Currently, most epidemiological investigation reports with information on exposure behaviors and contacts are provided by unstructured reports with different forms in different cities. Therefore, it is difficult to construct an integrated cross-regional transmission network and gain full use of the epidemiological data for COVID-19 prevention and control. Thus, we suggest that health administrations develop a standard guideline for epidemiological data collection, and all such data should be managed and released in a timely manner.22 On the one hand, researchers can jointly construct a multiregional transmission network to trace the spreading of COVID-19. On the other hand, integrated transmission networks can improve public awareness of COVID-19 epidemics, enhance public compliance with control measures, and reduce the difficulty of implementation and resource consumption. Moreover, with transmission networks, network-based analysis can be carried out to evaluate the transmission rates and the complexity of network structures, which may provide clues for large-scale interventions. In addition, for emerging infectious diseases, constructing transmission chains through contact tracing can estimate infectivity at an early stage to quantify the risk and trends of infectious diseases.23-25
It is worth noting that COVID-19 cases in one category might be included in another category in transmission network graphs. For instance, some cases in the category of family clusters are contained in the category of exposure to infections directly related to Hubei Province. To fully demonstrate the information contained in the epidemiological data, however, this study classified these patients into another category, with family aggregation as a vital feature of infectious disease transmission. Better classification strategies are needed to discuss the local transmission characteristics in different cities. Meanwhile, regional unification should be considered for the classification standard to guarantee the exchangeability of data when cross-regional transmission networks are constructed.
For infectious diseases with stronger infectivity, longer incubation periods and higher fatality risks, such as COVID-19, if public health interventions were not carried out in a timely and effective manner, cases would increase rapidly, consume limited clinical resources quickly and lead to high mortality.26 Therefore, the emphasis of control measures should not only focus on clinical treatments but also ensure sufficient resources in epidemiological investigations.27 These measures could contribute to controlling the source of infections, reducing the risk of exposure, decreasing the incidence by shortening transmission chains, and easing the pressure of clinical treatments. The epidemiological data of the COVID-19 epidemic in Tianjin and Chengdu were used to propose an analysis framework for the individual epidemiological data. Our results illustrated the importance of visualized epidemiological transmission networks in preventing and controlling the epidemic of COVID-19. Currently, the content and format of epidemiological data are not unified, causing the transmission network graphs of Tianjin and Chengdu to show different performances in risk assessment. Therefore, the collection, management, and release of epidemiological data should be improved for the joint construction of large-scale and multiregional disease transmission networks to provide a better understanding of the COVID-19 epidemic and to provide evidence for local prevention and control policymakers.
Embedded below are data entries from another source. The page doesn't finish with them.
/-- A waiting `SPARE_SWAP` ends. -/
def endSwapJob (s : State) (chan : Option Nat) (st : Status) : State :=
  match chan with
  | some c => retire (s.onQm (fun m => { m with jobs := m.jobs.filter (fun j => j.chan != c) })) c st
  | none => s

/-- The pending substitution of a mover. -/
def moverSwap (s : State) (m : Nat) : Option Subst := s.br.substs.find? (fun x => x.uclass == 0 && x.sub == m)

/-- R409: whether a reduce or an atomic that the combine unit of a mover has begun is still in progress. -/
def homeBusy (s : State) (m : Nat) : Bool :=
  (List.range Config.memPorts).any (fun p =>
    homeMover s p == m &&
      ((portAt s p).reads.map (·.home) ++ (portAt s p).writes.map (·.home) ++ (portAt s p).arb ++
        s.pr.granted.filter (fun h => portOf s h == p)).any (fun h => (h.kind.map WriteKind.combines).getD false))

/-- R409 step 3: the home-side operations that waited go on, in order of arrival. -/
def homeGoes (s : State) : State := onward (wakeLines (s.pr.lockWait.foldl arrive (s.onPr (fun p => { p with lockWait := [] }))))

/-- R409 step 3: the spare is awake and no home-side operation is in progress: the home side switches. -/
def execHomeSideSwitch (m : Nat) (s : State) : Host.Outcome State Fault Refusal :=
  match moverSwap s m with
  | none => .next s
  | some x =>
    taken (!x.sleeping && (moverAt s m).homeWaits && !homeBusy s m) s
      (homeGoes (setMover s m (fun y => { y with homePhysical := x.spare, homeWaits := false, spareAwake := true })))

/-- R409 step 5: every channel of a DRAINING mover is FREE: its channels switch to the spare. -/
def execMoverQuietPoint (m : Nat) (s : State) : Host.Outcome State Fault Refusal :=
  match moverSwap s m with
  | none => .next s
  | some x =>
    let quiet : Bool := (List.range 8).all (fun i => (chanAt s (8 * m + i)).state == .free)
    taken (!x.sleeping && quiet && (moverAt s m).spareAwake) s
      (let t := swapDone s 0 0 m x.spare
       let t := setMover t m (fun y =>
         { y with physical := x.spare, draining := false, spareAwake := false, gated := false })
       let t := t.onXl (fun y => { y with l1 := Tab.del y.l1 m })
       endSwapJob t x.chan .ok)

/-- R199, R409: a mover did not reach its quiet point within 100 ms. The scheduler grants it again; its home side stays
where it is. -/
def execSpareSwapTimeout (uclass unit sub : Nat) (s : State) : Host.Outcome State Fault Refusal :=
  match (if uclass = 0 ∧ sub = 0 then moverSwap s unit else none) with
  | none => .next s
  | some x =>
    let t := homeGoes (setMover s unit (fun y =>
      { y with draining := false, homeWaits := false, spareAwake := false, homePhysical := y.physical }))
    let gone := t.onBr (fun b => { b with substs := b.substs.filter (fun y => !(y.uclass == 0 && y.sub == unit)) })
    taken (!x.sleeping) s
      (match x.chan with
       | some c => endSwapJob gone (some c) .timeout
       | none =>
         if 8 ≤ x.retries + 1 then spareRecord gone 0 0 unit (physOf s 0 0 unit) 0xE
         else t.onBr (fun b => { b with substs := b.substs.map (fun y =>
           if y.uclass == 0 && y.sub == unit then { y with sleeping := true, retries := y.retries + 1 } else y) }))

/-- R18, R409: 10 s after a cancelled substitution, the keeper tries again; its timer demands the control clock. -/
def execSpareRetryTimer (m : Nat) (s : State) : Host.Outcome State Fault Refusal :=
  match moverSwap s m with
  | none => .next s
  | some x =>
    taken x.sleeping s
      (inControl s
        (let t := setMover s m (fun y => { y with draining := true, homeWaits := true, spareAwake := false })
         t.onBr (fun b => { b with substs := b.substs.map (fun y =>
           if y.uclass == 0 && y.sub == m then { y with sleeping := false } else y) })))

/-! ## Wear -/

def Wear.empty (cls group unit : Nat) : Wear :=
  { uclass := cls, group := group, unit := unit, corr := 0, unc := 0, corrHours := [0], uncHours := [0], recent := [] }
Since January 21, 2020, the official websites of several municipal health commissions in mainland China have successively released individual records of confirmed COVID-19 cases. As of February 22, 23 (74.19%) of the 31 capitals/municipalities in mainland China had begun to publish individual reports, most of which are unstructured reports with different forms and content. Detailed relationships among individual cases, such as relatives, colleagues, or other contacts, can be obtained in some cities, such as Tianjin, Chongqing and Xinyang. In other cities, such as Chengdu, Beijing, and Shanghai, only limited exposure information can be extracted for a few cases. For instance, some cases in Chengdu were reported to be related to other confirmed cases, but no detailed information was available to indicate which specific confirmed cases were related. Daily individual records of the confirmed COVID-19 cases in Tianjin and Chengdu from January 21 to February 22 were used in our analysis; these data were collected from the websites of municipal health commissions. Information was extracted from the individual records to build a structured database including 3 sections: demographic characteristics (sex, age, and district); key timelines (date of symptom onset, date of hospital admission and date of confirmation as a case) and exposure history (exposure to Hubei Province and relationship among cases).28 We provided an example of the unstructured individual reports and the structured individual line list in Figure 3.29
We constructed the transmission networks in three steps:
First, cases were categorized according to the types of exposure history.
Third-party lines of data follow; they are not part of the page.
-- ==== Sys2Proof/Machine/Vault.lean ====
section
/-! DEFINITION. The vault's mailbox commands (R358 to R382), the blowing of fuses (R360, R361) and the vault's own
events. A Bool operand is the verdict of the P-384 engine on a signature. -/

namespace Sys2Proof.Machine

/-! ## Arguments and ends of mailbox commands -/

/-- Bytes and fields of the argument buffer. -/
def arg (s : State) (off n : Nat) : List Byte := cellReadN 0 s.kp.mbox.args off n
def argNat (s : State) (off n : Nat) : Nat := leNat (arg s off n)

/-- R389, R395: a mailbox command runs, by its `op`; in RECOVERY only some do. -/
def mailbox (s : State) (op : Nat) (inRecovery : Bool) (eff : State) : Host.Outcome State Fault Refusal :=
  let m := s.kp.mbox
  taken (m.busy && m.op == op && s.vault.blow.isNone && !s.clk.cold) s
    (if m.bootStage == stageRecovery && !inRecovery then mbRefuse s .state else eff)

/-- R18, R353, R387: a mailbox command that needs the vault's engines waits for the control clock, which it demands; once the
clock has failed for good it ends with HW_ERROR, in state `t`. -/
def onEngine (s t eff : State) : State := if s.kp.mbox.clkFail then mbEnd t .hwError [] else inControl s eff

/-- R8, R420: the first check that fails ends a mailbox command; with none the effect follows. -/
def mbChecked (s : State) (checks : List (Bool × Status)) (eff : State) : State :=
  match checks.find? (·.1) with
  | some c => mbRefuse s c.2
  | none => eff

/-! ## Tokens (R373 to R375) -/

def tkNat (t : List Byte) (off n : Nat) : Nat := leNat ((t.drop off).take n)
def tkPerms (t : List Byte) : Nat := tkNat t 4 2

/-- R374, DECODE. -/
def tokenForm (t : List Byte) : Bool := tkNat t 0 1 == 1 && rz (tkPerms t) 7 9 && tkNat t 6 2 == 0 && tkNat t 0x10 16 == 0

/-- R374, RIGHTS; without a challenge there is no message for the signature to cover. -/
def tokenRights (s : State) (t : List Byte) (sigOk : Bool) : Bool :=
  s.vault.lc == .production && tkNat t 8 8 == s.vault.fuses.serial && rootMatches s (tkNat t 3 1) ((t.drop 0x20).take 96) &&
    (sigOk || s.vault.challenge.isNone)

/-- R374, RANGE: scope and hive, and an owner's permission with HIVE scope. -/
def tokenScope (t : List Byte) : Bool :=
  (tkNat t 1 1 == 0 && decide (tkNat t 2 1 ≤ 254) && rz (tkPerms t) 4 3) || (tkNat t 1 1 == 1 && tkNat t 2 1 == 0xFF)

/-- R372: a token consumes the challenge, whatever its command's outcome. -/
def consume (s : State) : State := s.onVault (fun v => { v with challenge := none })

/-- R373: what the P-384 engine verifies of a token: header and challenge under the root's key. -/
def verifyToken (s : State) (t : List Byte) : State :=
  s.onVault (fun v => { v with verify := some (digest ((t.drop 0x20).take 96), digest (t.take 0x20 ++ v.challenge.getD []),
                                               (t.drop 0x80).take 96) })

/-- What the P-384 engine finds of what it was last given. -/
def verdict (s : State) : Bool :=
  match s.vault.verify with
  | some v => Config.ecdsaVerifies v.1 v.2.1 v.2.2
  | none => false

/-- R373: the operand of a command that presents a token is the verdict that the engine gives; without a challenge there is no
message to verify (log 8). -/
def tokenSays (s : State) (t : List Byte) (sigOk : Bool) : Bool :=
  s.vault.challenge.isNone || sigOk == verdict (verifyToken s t)

/-- R8, R374: the checks of a command that presents a token, with the command's own. The RIGHTS of R374 covers every state but
PRODUCTION, and comes before the STATE that R380 gives commands whose own checks pass (log 56). -/
def tokenChecks (s : State) (t : List Byte) (sigOk permOk : Bool) (form range : Bool) (own : List (Bool × Status)) :
    List (Bool × Status) :=
  [(!form || !tokenForm t, .decode), (!tokenRights s t sigOk, .rights), (!range || !tokenScope t || !permOk, .range),
   (s.vault.challenge.isNone, .state)] ++ own

/-- R375: whether a permission is in force for a hive. -/
def debugOpen (s : State) (perm hive : Nat) : Bool :=
  s.vault.lc == .test ||
    (s.vault.lc == .production && s.vault.tokens.any (fun t => bit t.perms perm && (t.device || t.hive == hive)))

/-! ## Blowing fuses (R360, R361) -/

/-- R360: lifecycle bits in rising order, each in copies 0, 1 and 2. -/
def lcBits (bits : List Nat) : List FuseBit := bits.flatMap (fun b => [.lc 0 b, .lc 1 b, .lc 2 b])

/-- R360: the lifecycle bits that END_OF_LIFE adds to the decoded word. -/
def addedBits (s : State) (code : Nat) : List Nat := (bitsOf code 32).filter (fun b => !bit (majority s.vault.fuses.lc) b)

/-- R379 step 3: the roots and trims, all ones. -/
def rootFuses : List FuseBit :=
  (List.range 384).map .drk ++ (List.range 32).map .drkChk ++
    (List.range 4).flatMap (fun r => (List.range 384).map (.owner r)) ++ (List.range 256).map .trim


/-- R360, R379 step 4: the lifecycle copies that END_OF_LIFE still lacks, by rising bit, each bit's copies in order. -/
def restOfLc (s : State) : List FuseBit :=
  (lcBits (List.range 32)).filter (fun x => match x with | .lc c b => !bit (nth s.vault.fuses.lc c 0) b | _ => true)

/-- R359, R361, R379: the last copy of a blow reads blown: `SCRAP` goes on to its next step; another command decodes the
lifecycle, has the copies blown that its code lacks, and ends. -/
def blowDone (s : State) (k : BlowKind) : State :=
  match k with
  | .scrapLock => setBlow (senseLc s) (some { kind := .scrapRoots, todo := rootFuses, pulses := 0, vpp := true })
  | .scrapRoots => setBlow s (some { kind := .scrapRest, todo := restOfLc s, pulses := 0, vpp := true })
  | .scrapRest => mbEnd (eraseKeeper (declareOut (senseLc (setBlow s none)))) .ok []
  | .bootRepair => senseLc (setBlow s none)
  | _ =>
    let t := senseLc (setBlow s none)
    let m := missingCopies t
    if m = [] ∨ k = .repair then mbEnd t .ok []
    else setBlow t (some { kind := .repair, todo := m.map (fun x => .lc x.1 x.2), pulses := 0, vpp := true })

/-- R457: a blow begins by asking for VPP; with nothing to blow the command ends at once. -/
def startBlow (s : State) (k : BlowKind) (todo : List FuseBit) : State :=
  if todo = [] then blowDone s k else setBlow s (some { kind := k, todo := todo, pulses := 0, vpp := false })

/-- R359, R361, R457: a failed blow stops where it stands: the lifecycle is decoded, and the command ends with HW_ERROR and
an error-log entry. The repair of a boot has no command. -/
def blowFailed (s : State) (k : BlowKind) : State :=
  let t := senseLc (logErr (setBlow s none)
    { cls := 2, status := if k = .bootRepair then 0 else Status.hwError.code, ugroup := 8, cause := 0xB })
  if k = .bootRepair then t else mbEnd t .hwError []

/-- R371: a root that its majority shows revoked: its tokens end. -/
def endRevoked (s : State) (k : BlowKind) : State :=
  match k with
  | .revoke r =>
    if bit (majority s.vault.fuses.revoked) r then
      s.onVault (fun v => { v with tokens := v.tokens.filter (fun t => t.root != r) })
    else s
  | _ => s

/-- R361: a copy reads blown; the next follows. -/
def copyBlown (s : State) (b : Blow) (x : FuseBit) (rest : List FuseBit) : State :=
  let t := endRevoked (s.onVault (fun v => { v with fuses := v.fuses.blow x })) b.kind
  if rest = [] then blowDone t b.kind else setBlow t (some { b with todo := rest, pulses := 0 })

/-- R361: the verify read after a pulse; the third failure ends the blow. A blown fuse reads blown. -/
def pulseEnd (s : State) (b : Blow) (blown : Bool) : State :=
  match b.todo with
  | [] => blowDone s b.kind
  | x :: rest =>
    if blown ∨ s.vault.fuses.blow x = s.vault.fuses then copyBlown s b x rest
    else if 3 ≤ b.pulses + 1 then blowFailed s b.kind
    else setBlow s (some { b with pulses := b.pulses + 1 })

/-- R361: FUSE_PULSE_END. -/
def execFusePulseEnd (blown : Bool) (s : State) : Host.Outcome State Fault Refusal :=
  match s.vault.blow with
  | some b => taken b.vpp s (pulseEnd s b blown)
  | none => .next s

/-- R457: VPP has risen; the pulses begin. -/
def execFuseVppOk (s : State) : Host.Outcome State Fault Refusal :=
  match s.vault.blow with
  | some b => taken (!b.vpp) s (setBlow s (some { b with vpp := true }))
  | none => .next s

/-- R457: no VPP within 50 µs: a failed blow. -/
def execFuseVppTimeout (s : State) : Host.Outcome State Fault Refusal :=
  match s.vault.blow with
  | some b => taken (!b.vpp) s (blowFailed s b.kind)
  | none => .next s

/-! ## Lifecycle and provisioning -/

/-- R381, R396: LC_QUERY. -/
def execLcQuery (s : State) : Host.Outcome State Fault Refusal :=
  mailbox s 0x1 true (mbEnd s .ok (leBytes 1 s.vault.lc.report ++ List.replicate 7 0 ++ leBytes 8 s.vault.fuses.serial ++
    (identityOut s ++ List.replicate 96 0).take 96))

/-- R365: a draw cannot be made: a health test has stopped the DRBG. -/
def drbgFailed (s : State) : Bool := !s.vault.drbgOn && (s.kp.warm.isSome || s.kp.mbox.drbgFail)

/-- R369: the vault's ephemeral public key. -/
def provPublic (s : State) : List Byte := sized 96 (Config.p384Public (s.vault.provKey.getD []))

/-- R369: PROV_BEGIN: an ephemeral private key, whose public key is returned. -/
def provBegin (s : State) : State :=
  let k := drawDrbg s 48
  let t := k.2.onVault (fun v => { v with provKey := some k.1 })
  mbEnd t .ok (provPublic t ++ leBytes 8 s.vault.fuses.serial)

def execProvBegin (s : State) : Host.Outcome State Fault Refusal :=
  mailbox s 0x2 false
    (mbChecked s [(s.vault.lc != .blank || s.vault.fuses.drk != 0, .state)]
      (onEngine s s (mbChecked s [(drbgFailed s, .hwError)] (provBegin s))))

/-- R369: the vendor provisioning key's signature covers both public keys and the serial. -/
def provVerify (s : State) : State :=
  s.onVault (fun v => { v with verify := some (Config.vendorKeyHash 0,
    digest (provPublic s ++ arg s 0 96 ++ leBytes 8 v.fuses.serial), arg s 96 96) })

/-- R369: the key of the seal: both ends' secret under the serial. -/
def sealKey (s : State) : List Byte :=
  Config.hkdf (leBytes 8 s.vault.fuses.serial) (Config.ecdh (s.vault.provKey.getD []) (arg s 0 96)) (ascii "HX1 prov") 32

/-- R369: the root that the seal holds. -/
def sealedRoot (s : State) : List Byte := sized 48 (Config.gcmOpen (sealKey s) (List.replicate 12 0) (arg s 192 64))

/-- R369: the operands of `PROV_INJECT` are what the engines find: of the signature, of the station's key, and of the seal's
tag; without a private key there is nothing to find (log 8). -/
def provSays (s : State) (sigOk sealOk keyOk : Bool) : Bool :=
  s.vault.provKey.isNone ||
    (sigOk == verdict (provVerify s) && sealOk == Config.gcmVerifies (sealKey s) (List.replicate 12 0) (arg s 192 64) &&
      keyOk == Config.p384Point (arg s 0 96))

/-- R369: the fuses of a device root and its check, in rising order. -/
def rootBits (drk : List Byte) : List FuseBit :=
  (bitsOf (leNat drk) 384).map .drk ++ (bitsOf (leNat ((digest drk).take 4)) 32).map .drkChk

/-- R369: PROV_INJECT: the verdicts on the signature, on the seal's tag, and on the station's key, which must be a point of the
curve for there to be a secret that opens the seal (log 8). Without the key of `PROV_BEGIN` there is no message for any. -/
def execProvInject (sigOk sealOk keyOk : Bool) (s : State) : Host.Outcome State Fault Refusal :=
  let t := (provVerify s).onVault (fun v => { v with provKey := none })
  if !provSays s sigOk sealOk keyOk then .next s
  else
    mailbox s 0x3 false
      (onEngine s t
        (mbChecked t
          [(s.vault.provKey.isSome && (!sigOk || !sealOk || !keyOk), .rights),
           (s.vault.lc != .blank || s.vault.fuses.drk != 0 || s.vault.provKey.isNone, .state)]
          (setBlow t (some { kind := .provision, todo := rootBits (sealedRoot s), pulses := 0, vpp := false }))))

/-- R381: the state directly after the present one. -/
def nextLc : LcState → Nat
  | .blank => 1
  | .test => 2
  | _ => 0

/-- R360, R380, R381: LC_ADVANCE. -/
def execLcAdvance (s : State) : Host.Outcome State Fault Refusal :=
  let g := argNat s 0 1
  let ready := if s.vault.lc = .blank then drkOk s else (List.range 4).any (rootLive s)
  mailbox s 0x4 false
    (mbChecked s [(argNat s 1 7 != 0, .decode), (g != 1 && g != 2, .range), (g != nextLc s.vault.lc || !ready, .state)]
      (startBlow s .lifecycle (lcBits (addedBits s (if g = 1 then Config.lcTest else Config.lcProduction)))))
There were two main common categories of exposure history in cities besides the foci: exposed to Hubei Province of imported cases and exposed to the imported cases of other cases. Other cases without exposure history were defined as noninformative cases. In addition, there were a group of clustering cases in Tianjin. These cases worked in the Tianjin high-speed train administration and had a common exposure history at the same workplace. Likewise, some of the cases in Chengdu with a history of exposure to confirmed cases but without detailed information to identify the specific related cases, were defined as cases with vague information. For example, one new case in Chengdu confirmed on February 9 was reported to be relevant to another case confirmed on February 2. However, on February 2, 4 cases were confirmed, of which the new case was unknown.
Second, the central nodes were set based on the categories of exposure history.
According to the categories of exposure history in the previous step, three central nodes were set to represent the sources of exposure. Hubei Province, infections directly related to Hubei Province, and the Tianjin high-speed train administration were set as the starting central nodes of the transmission network in Tianjin. Similarly, for the transmission network of Chengdu, three central nodes were set to present Hubei Province, infections directly related to Hubei Province, and unclear exposures except for those in Hubei Province.
Finally, cases were integrated as nodes into the transmission networks by the source of exposure.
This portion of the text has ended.